TASK TO CARRY OUT
Only certain lines below are wanted: those starting at the line containing "(s.sendWord e).pending = s.pending" and ending at the line containing "theorem dequeue_frame (s", both included, each retyped exactly.

DATASET CONTENT
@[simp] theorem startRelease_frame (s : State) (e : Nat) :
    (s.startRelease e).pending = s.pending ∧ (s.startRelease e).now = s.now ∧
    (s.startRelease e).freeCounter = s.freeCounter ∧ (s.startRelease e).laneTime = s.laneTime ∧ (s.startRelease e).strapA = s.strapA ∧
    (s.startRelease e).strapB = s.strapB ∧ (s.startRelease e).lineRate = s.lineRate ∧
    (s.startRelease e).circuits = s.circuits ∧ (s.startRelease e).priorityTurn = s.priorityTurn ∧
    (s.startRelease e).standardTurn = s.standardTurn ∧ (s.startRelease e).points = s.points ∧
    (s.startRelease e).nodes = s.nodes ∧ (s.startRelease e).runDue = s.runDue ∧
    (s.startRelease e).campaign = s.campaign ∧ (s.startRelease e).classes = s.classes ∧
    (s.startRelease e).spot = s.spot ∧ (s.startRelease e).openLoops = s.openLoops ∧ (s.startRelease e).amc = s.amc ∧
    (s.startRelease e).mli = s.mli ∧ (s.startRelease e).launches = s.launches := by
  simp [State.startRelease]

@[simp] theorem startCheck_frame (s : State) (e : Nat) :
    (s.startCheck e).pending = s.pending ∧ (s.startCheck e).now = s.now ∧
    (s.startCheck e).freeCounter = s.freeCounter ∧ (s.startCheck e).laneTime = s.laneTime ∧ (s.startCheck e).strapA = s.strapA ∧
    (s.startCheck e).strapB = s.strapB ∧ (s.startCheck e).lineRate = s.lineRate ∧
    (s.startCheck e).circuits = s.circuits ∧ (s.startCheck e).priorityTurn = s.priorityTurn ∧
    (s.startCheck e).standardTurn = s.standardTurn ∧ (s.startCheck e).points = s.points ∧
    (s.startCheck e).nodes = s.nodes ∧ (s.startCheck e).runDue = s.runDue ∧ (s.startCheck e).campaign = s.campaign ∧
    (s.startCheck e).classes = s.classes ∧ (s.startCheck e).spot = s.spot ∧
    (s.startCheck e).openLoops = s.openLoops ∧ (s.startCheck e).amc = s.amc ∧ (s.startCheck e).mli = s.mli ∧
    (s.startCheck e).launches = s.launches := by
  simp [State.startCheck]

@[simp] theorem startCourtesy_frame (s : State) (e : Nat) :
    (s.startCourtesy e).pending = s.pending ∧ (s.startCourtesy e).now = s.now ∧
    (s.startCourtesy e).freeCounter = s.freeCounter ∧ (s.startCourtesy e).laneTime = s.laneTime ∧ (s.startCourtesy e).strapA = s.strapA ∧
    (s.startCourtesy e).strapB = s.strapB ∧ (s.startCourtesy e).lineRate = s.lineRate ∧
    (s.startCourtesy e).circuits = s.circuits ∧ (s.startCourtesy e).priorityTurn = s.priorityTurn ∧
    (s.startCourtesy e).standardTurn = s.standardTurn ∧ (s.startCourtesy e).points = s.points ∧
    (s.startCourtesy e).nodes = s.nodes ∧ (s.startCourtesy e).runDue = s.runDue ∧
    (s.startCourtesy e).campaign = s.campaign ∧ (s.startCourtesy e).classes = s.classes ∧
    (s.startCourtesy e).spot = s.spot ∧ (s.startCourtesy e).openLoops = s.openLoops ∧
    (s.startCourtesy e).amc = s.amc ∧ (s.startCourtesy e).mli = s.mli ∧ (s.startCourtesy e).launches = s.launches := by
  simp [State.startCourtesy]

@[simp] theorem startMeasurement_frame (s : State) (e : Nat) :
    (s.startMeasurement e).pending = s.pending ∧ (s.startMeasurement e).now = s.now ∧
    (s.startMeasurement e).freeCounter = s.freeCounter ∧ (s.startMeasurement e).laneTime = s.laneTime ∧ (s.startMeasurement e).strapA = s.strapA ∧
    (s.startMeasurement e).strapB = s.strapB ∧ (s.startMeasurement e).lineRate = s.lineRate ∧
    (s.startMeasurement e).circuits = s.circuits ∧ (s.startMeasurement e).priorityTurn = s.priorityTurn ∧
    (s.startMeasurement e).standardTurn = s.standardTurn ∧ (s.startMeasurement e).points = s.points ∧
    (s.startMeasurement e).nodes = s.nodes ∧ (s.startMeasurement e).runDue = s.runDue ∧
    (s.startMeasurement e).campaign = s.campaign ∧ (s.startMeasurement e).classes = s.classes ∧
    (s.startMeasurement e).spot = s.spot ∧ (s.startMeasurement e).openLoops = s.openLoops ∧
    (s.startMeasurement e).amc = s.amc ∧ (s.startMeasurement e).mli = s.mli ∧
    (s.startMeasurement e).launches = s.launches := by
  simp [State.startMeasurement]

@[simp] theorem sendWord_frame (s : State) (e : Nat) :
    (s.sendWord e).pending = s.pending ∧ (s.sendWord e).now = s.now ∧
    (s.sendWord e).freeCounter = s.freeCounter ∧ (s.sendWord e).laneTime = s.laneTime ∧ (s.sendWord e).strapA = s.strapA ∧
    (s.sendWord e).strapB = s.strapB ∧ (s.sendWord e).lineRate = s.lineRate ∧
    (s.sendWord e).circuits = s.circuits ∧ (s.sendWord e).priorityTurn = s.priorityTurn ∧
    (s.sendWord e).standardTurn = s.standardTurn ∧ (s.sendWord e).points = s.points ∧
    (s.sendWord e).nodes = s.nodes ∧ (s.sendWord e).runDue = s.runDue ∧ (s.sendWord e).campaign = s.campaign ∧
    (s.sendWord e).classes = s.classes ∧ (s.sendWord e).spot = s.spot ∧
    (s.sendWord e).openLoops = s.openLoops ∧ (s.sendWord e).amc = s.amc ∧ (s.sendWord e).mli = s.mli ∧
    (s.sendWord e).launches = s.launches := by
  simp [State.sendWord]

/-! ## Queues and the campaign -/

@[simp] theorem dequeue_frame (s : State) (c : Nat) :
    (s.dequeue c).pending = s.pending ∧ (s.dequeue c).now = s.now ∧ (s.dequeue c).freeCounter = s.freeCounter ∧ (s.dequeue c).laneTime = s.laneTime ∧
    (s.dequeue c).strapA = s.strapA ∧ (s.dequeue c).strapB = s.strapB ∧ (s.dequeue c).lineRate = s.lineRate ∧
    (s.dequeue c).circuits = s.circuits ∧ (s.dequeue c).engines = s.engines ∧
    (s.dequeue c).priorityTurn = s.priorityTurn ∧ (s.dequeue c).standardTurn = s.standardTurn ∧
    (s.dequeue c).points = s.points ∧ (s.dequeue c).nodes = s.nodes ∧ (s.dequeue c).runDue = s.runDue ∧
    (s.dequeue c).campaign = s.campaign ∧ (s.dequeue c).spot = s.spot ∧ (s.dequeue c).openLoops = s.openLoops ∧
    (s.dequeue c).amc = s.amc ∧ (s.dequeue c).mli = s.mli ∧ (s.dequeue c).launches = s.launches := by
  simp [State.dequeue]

* * *

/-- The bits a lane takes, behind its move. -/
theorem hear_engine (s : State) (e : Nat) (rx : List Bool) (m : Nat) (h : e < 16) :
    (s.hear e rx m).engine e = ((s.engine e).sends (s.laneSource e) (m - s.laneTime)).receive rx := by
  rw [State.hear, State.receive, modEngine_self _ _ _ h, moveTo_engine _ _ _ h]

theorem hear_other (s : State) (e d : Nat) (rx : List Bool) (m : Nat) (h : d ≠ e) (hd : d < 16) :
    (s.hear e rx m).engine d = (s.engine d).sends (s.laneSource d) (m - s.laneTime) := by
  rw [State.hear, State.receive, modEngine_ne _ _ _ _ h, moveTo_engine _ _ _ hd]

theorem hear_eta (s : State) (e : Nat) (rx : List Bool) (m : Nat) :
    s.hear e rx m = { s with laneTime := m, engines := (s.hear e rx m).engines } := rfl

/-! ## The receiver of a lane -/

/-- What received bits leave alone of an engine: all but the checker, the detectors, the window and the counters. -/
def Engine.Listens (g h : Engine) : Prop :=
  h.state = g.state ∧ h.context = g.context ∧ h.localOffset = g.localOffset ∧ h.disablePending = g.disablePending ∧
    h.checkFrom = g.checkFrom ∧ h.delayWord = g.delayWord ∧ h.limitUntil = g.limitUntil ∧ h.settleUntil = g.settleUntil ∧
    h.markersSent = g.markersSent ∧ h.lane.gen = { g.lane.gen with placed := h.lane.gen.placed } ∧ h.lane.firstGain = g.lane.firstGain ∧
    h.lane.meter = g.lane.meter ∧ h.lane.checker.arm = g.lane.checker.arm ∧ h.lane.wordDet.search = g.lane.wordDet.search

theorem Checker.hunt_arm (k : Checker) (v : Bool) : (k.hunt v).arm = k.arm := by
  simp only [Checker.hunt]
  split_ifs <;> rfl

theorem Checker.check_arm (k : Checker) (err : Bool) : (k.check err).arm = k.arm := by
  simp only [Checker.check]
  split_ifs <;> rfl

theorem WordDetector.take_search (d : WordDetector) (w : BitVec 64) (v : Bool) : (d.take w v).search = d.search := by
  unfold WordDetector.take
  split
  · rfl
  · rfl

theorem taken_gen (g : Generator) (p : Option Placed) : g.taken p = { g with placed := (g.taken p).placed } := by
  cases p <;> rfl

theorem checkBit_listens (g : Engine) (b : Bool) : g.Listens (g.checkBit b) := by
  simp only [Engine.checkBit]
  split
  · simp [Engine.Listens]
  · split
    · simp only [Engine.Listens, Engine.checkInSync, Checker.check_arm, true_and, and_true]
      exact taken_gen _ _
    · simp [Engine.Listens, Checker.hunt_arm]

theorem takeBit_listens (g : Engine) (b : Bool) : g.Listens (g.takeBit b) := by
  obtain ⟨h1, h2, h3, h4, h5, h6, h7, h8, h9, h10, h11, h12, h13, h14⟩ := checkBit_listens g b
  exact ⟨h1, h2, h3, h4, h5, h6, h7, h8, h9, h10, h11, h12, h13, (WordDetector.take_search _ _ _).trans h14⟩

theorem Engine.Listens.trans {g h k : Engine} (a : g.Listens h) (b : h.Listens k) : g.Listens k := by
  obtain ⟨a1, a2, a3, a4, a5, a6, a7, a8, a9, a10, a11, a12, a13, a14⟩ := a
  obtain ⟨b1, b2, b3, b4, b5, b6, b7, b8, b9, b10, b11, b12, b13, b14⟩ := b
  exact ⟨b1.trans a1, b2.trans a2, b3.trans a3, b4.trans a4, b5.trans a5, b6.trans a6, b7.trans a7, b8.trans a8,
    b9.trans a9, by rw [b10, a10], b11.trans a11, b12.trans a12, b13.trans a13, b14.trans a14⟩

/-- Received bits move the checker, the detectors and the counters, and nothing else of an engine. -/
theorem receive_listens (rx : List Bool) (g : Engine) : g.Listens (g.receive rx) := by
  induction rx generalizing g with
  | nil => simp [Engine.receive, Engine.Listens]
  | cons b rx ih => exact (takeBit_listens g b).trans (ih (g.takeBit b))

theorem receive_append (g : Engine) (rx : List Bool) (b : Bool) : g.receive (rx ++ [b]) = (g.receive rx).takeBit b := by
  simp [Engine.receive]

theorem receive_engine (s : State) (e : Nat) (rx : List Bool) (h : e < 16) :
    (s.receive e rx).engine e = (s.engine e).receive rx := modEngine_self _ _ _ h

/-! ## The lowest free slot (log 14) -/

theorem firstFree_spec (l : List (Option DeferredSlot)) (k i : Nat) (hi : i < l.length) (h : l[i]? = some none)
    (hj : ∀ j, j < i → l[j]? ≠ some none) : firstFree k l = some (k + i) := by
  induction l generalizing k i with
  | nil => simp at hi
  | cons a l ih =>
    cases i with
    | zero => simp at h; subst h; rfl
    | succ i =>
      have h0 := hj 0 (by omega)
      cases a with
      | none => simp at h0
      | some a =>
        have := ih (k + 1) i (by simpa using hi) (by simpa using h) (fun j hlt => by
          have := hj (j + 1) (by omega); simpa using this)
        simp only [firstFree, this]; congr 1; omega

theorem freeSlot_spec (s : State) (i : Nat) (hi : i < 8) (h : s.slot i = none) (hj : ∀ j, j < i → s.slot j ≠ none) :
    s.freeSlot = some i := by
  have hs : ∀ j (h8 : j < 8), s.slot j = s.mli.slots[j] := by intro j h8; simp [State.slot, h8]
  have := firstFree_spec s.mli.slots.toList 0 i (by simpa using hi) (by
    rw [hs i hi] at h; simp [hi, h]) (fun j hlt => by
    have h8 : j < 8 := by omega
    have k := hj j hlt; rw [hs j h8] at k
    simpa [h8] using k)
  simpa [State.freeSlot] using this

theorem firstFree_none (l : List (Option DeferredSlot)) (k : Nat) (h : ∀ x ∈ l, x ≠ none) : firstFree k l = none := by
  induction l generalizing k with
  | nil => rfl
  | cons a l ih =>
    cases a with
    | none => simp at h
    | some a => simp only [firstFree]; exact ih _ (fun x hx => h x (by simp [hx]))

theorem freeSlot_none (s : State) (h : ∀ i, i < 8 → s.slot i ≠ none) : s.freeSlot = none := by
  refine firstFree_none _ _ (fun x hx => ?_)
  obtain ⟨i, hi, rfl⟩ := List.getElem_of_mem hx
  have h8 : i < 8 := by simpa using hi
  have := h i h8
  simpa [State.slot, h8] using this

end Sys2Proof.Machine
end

TASK RESULT
    (s.sendWord e).pending = s.pending ∧ (s.sendWord e).now = s.now ∧
    (s.sendWord e).freeCounter = s.freeCounter ∧ (s.sendWord e).laneTime = s.laneTime ∧ (s.sendWord e).strapA = s.strapA ∧
    (s.sendWord e).strapB = s.strapB ∧ (s.sendWord e).lineRate = s.lineRate ∧
    (s.sendWord e).circuits = s.circuits ∧ (s.sendWord e).priorityTurn = s.priorityTurn ∧
    (s.sendWord e).standardTurn = s.standardTurn ∧ (s.sendWord e).points = s.points ∧
    (s.sendWord e).nodes = s.nodes ∧ (s.sendWord e).runDue = s.runDue ∧ (s.sendWord e).campaign = s.campaign ∧
    (s.sendWord e).classes = s.classes ∧ (s.sendWord e).spot = s.spot ∧
    (s.sendWord e).openLoops = s.openLoops ∧ (s.sendWord e).amc = s.amc ∧ (s.sendWord e).mli = s.mli ∧
    (s.sendWord e).launches = s.launches := by
  simp [State.sendWord]

/-! ## Queues and the campaign -/

@[simp] theorem dequeue_frame (s : State) (c : Nat) :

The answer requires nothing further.